/-- A barrier unit: cached mask and count, the members' bits, the sample of the last round, and holds (R285, R329). -/
structure DUnit where
  mask  : List Nat := []
  cnt   : Nat := 0
  mem   : SMap Memb := []
  held  : Bool := false
  sCnt  : Nat := 0
  sPop  : Nat := 0
  /-- What the sample found wrong: CNT or MASK (R285). -/
  sBad  : Bool := false
  sMb   : List Nat := []
  released : Bool := false
  deriving DecidableEq, Repr

/-- An instance's Ductus state (R278, R281, R285, R290, R293). Unit 31 is the exchange barrier. -/
structure DInst where
  legit  : Bool := true
  gen    : BitVec 16 := 0
  clean  : Nat := 15
  lost   : BitVec 32 := 0
  layers : BitVec 3 := 7
  cLegit : Bool := true
  cGen   : BitVec 16 := 0
  dist   : SMap Nat := []
  par    : SMap Nat := []
  units  : SMap DUnit := []
  adj    : SMap (BitVec 32) := []
  maxadj : SMap (BitVec 32) := []
  /-- Generation of the edge sets, which a route computation changes (R281, R302). -/
  edges  : Nat := 0
  /-- The judgement of the round being audited, per layer, as sampled at step 0 (R289): the trees, no backward adjustment
  since the last verdict, the barriers. -/
  sTrees : Bool := true
  sClock : Bool := true
  sBars  : Bool := true
  /-- A sample awaits its verdict. -/
  sampled : Bool := false
  /-- LEGIT and GEN at the root at the XBAR release of the open phase, and its step (R162, R299). -/
  xLegit : Bool := true
  xGen   : BitVec 16 := 0
  xAt    : Nat := 0
  /-- The next round is unclean whatever it finds: a changed PODRLEN or PODDCAP, new edge sets (R295, R302). -/
  spoil  : Bool := false
  deriving DecidableEq, Repr

/-- A token ring (R287, R294, R306). -/
structure Ring where
  mb     : List Nat := []
  x      : SMap Nat := []
  tokk   : SMap Word := []
  /-- The value of TOKK that the ring runs under (R294). -/
  run    : Word := 0x0000000400001040
  /-- STEP[31:0] at node 0 as LEGIT was last cleared (R290). -/
  lostStep : BitVec 32 := 0
  pend   : List (Nat × Word) := []
  held   : SMap Nat := []
  legit  : Bool := true
  gen    : BitVec 16 := 0
  clean  : Nat := 15
  cLegit : Bool := true
  cGen   : BitVec 16 := 0
  sClean : Bool := true
  /-- A sample awaits node 0's verdict. -/
  sampled : Bool := false
  /-- The ring of a launch that is switching out or SAVED: its holding node does not change (R329). -/
  frozen : Bool := false
  deriving DecidableEq, Repr

/-! ### The module -/

/-- Scheduler states of a node (R319). -/
inductive NodeSt where
  | free | waiting | ready | running | draining | saved | done | failed
  deriving DecidableEq, Repr

/-- The context area of a core as saved at a switch-out (R330 to R332): the parts of the core that R330
to R334 restore, the wells of its slots, and its tiles. -/
structure Area where
  core  : Core
  /-- By slot. -/
  wells : SMap Well
  tiles : SMap Tile
  /-- The addresses that its replay records wait at, in record order; 0 once the reply is recorded (R333). -/
  recs  : List Word := []
  deriving DecidableEq, Repr

/-- A node of the scheduler (R312, R317, R319, R322). -/
structure Node where
  rec_    : NodeRec := {}
  st      : NodeSt := .free
  counter : Nat := 0
  level   : Nat := 0
  readyAt : Nat := 0
  agedAt  : Nat := 0
  seq     : BitVec 32 := 0
  div     : Nat := 0
  exits   : SMap Word := []
  areas   : SMap Area := []
  out     : List Nat := []
  pdelay  : Bool := false
  viol    : Bool := false
  est     : Option Nat := none
  /-- It had waited 8 times AGE when it was dispatched (R322). -/
  urgent  : Bool := false
  /-- Steps it waited before its present wait (R322). -/
  waited  : Nat := 0
  deriving DecidableEq, Repr

/-- A Uager connection (R398, R403). -/
structure Conn where
  id   : Nat
  ver  : Nat
  feat : BitVec 32
  /-- The command whose bytes wait for a page; later ones of the connection take effect after it (R401). -/
  waits : Option Event := none
  /-- That page was answered unresolved (R343). -/
  bad   : Bool := false
  /-- It waits for no page but for a command accepted earlier on another connection (R401). -/
  behind : Bool := false
  /-- The version of the telemetry that it is sent (R404). -/
  tele  : Nat := 1
  deriving DecidableEq, Repr

/-- What the module sends to the host (R317, R346, R356, R383, R388, R400). -/
inductive HostMsg where
  /-- The header's fields (R399) and the payload: a value where the operation answers one, then bytes. -/
  | reply (conn ver op len tag cid status : Nat) (value : Word) (data : List Byte)
  | completion (words : List Word)
  | fault (words : List Word)
  | migrationFailed (cid obj pg : Nat) (words : List Nat) (retired : Bool)
  /-- A line of a snapshot, or none for an absent page, for its place at the destination that the command named. -/
  | snapLine (obj line : Nat) (dest : Word) (data : Option (List Byte)) (poisoned : Bool)
  | snapDone (obj t sent copied bad : Nat) (suspect truncated : Bool)
  | telemetry (conn ver : Nat) (v : Word)
  /-- A store to a page the host backs (R337). -/
  | store (cid : Nat) (addr : Word) (data : List Byte)
  | attestation (nonce : BitVec 256) (serial : BitVec 128) (fw : BitVec 512) (sec : Word) (uager : Word)
      (repair : BitVec 512) (step : Word) (sig : BitVec 512) (cert : List Byte)
  deriving DecidableEq, Repr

------

▶ _Assignment_
For this exercise, copy each line from the listing above that has the word "last".

▶ _Solution for this exercise_
/-- A barrier unit: cached mask and count, the members' bits, the sample of the last round, and holds (R285, R329). -/
  since the last verdict, the barriers. -/
  /-- STEP[31:0] at node 0 as LEGIT was last cleared (R290). -/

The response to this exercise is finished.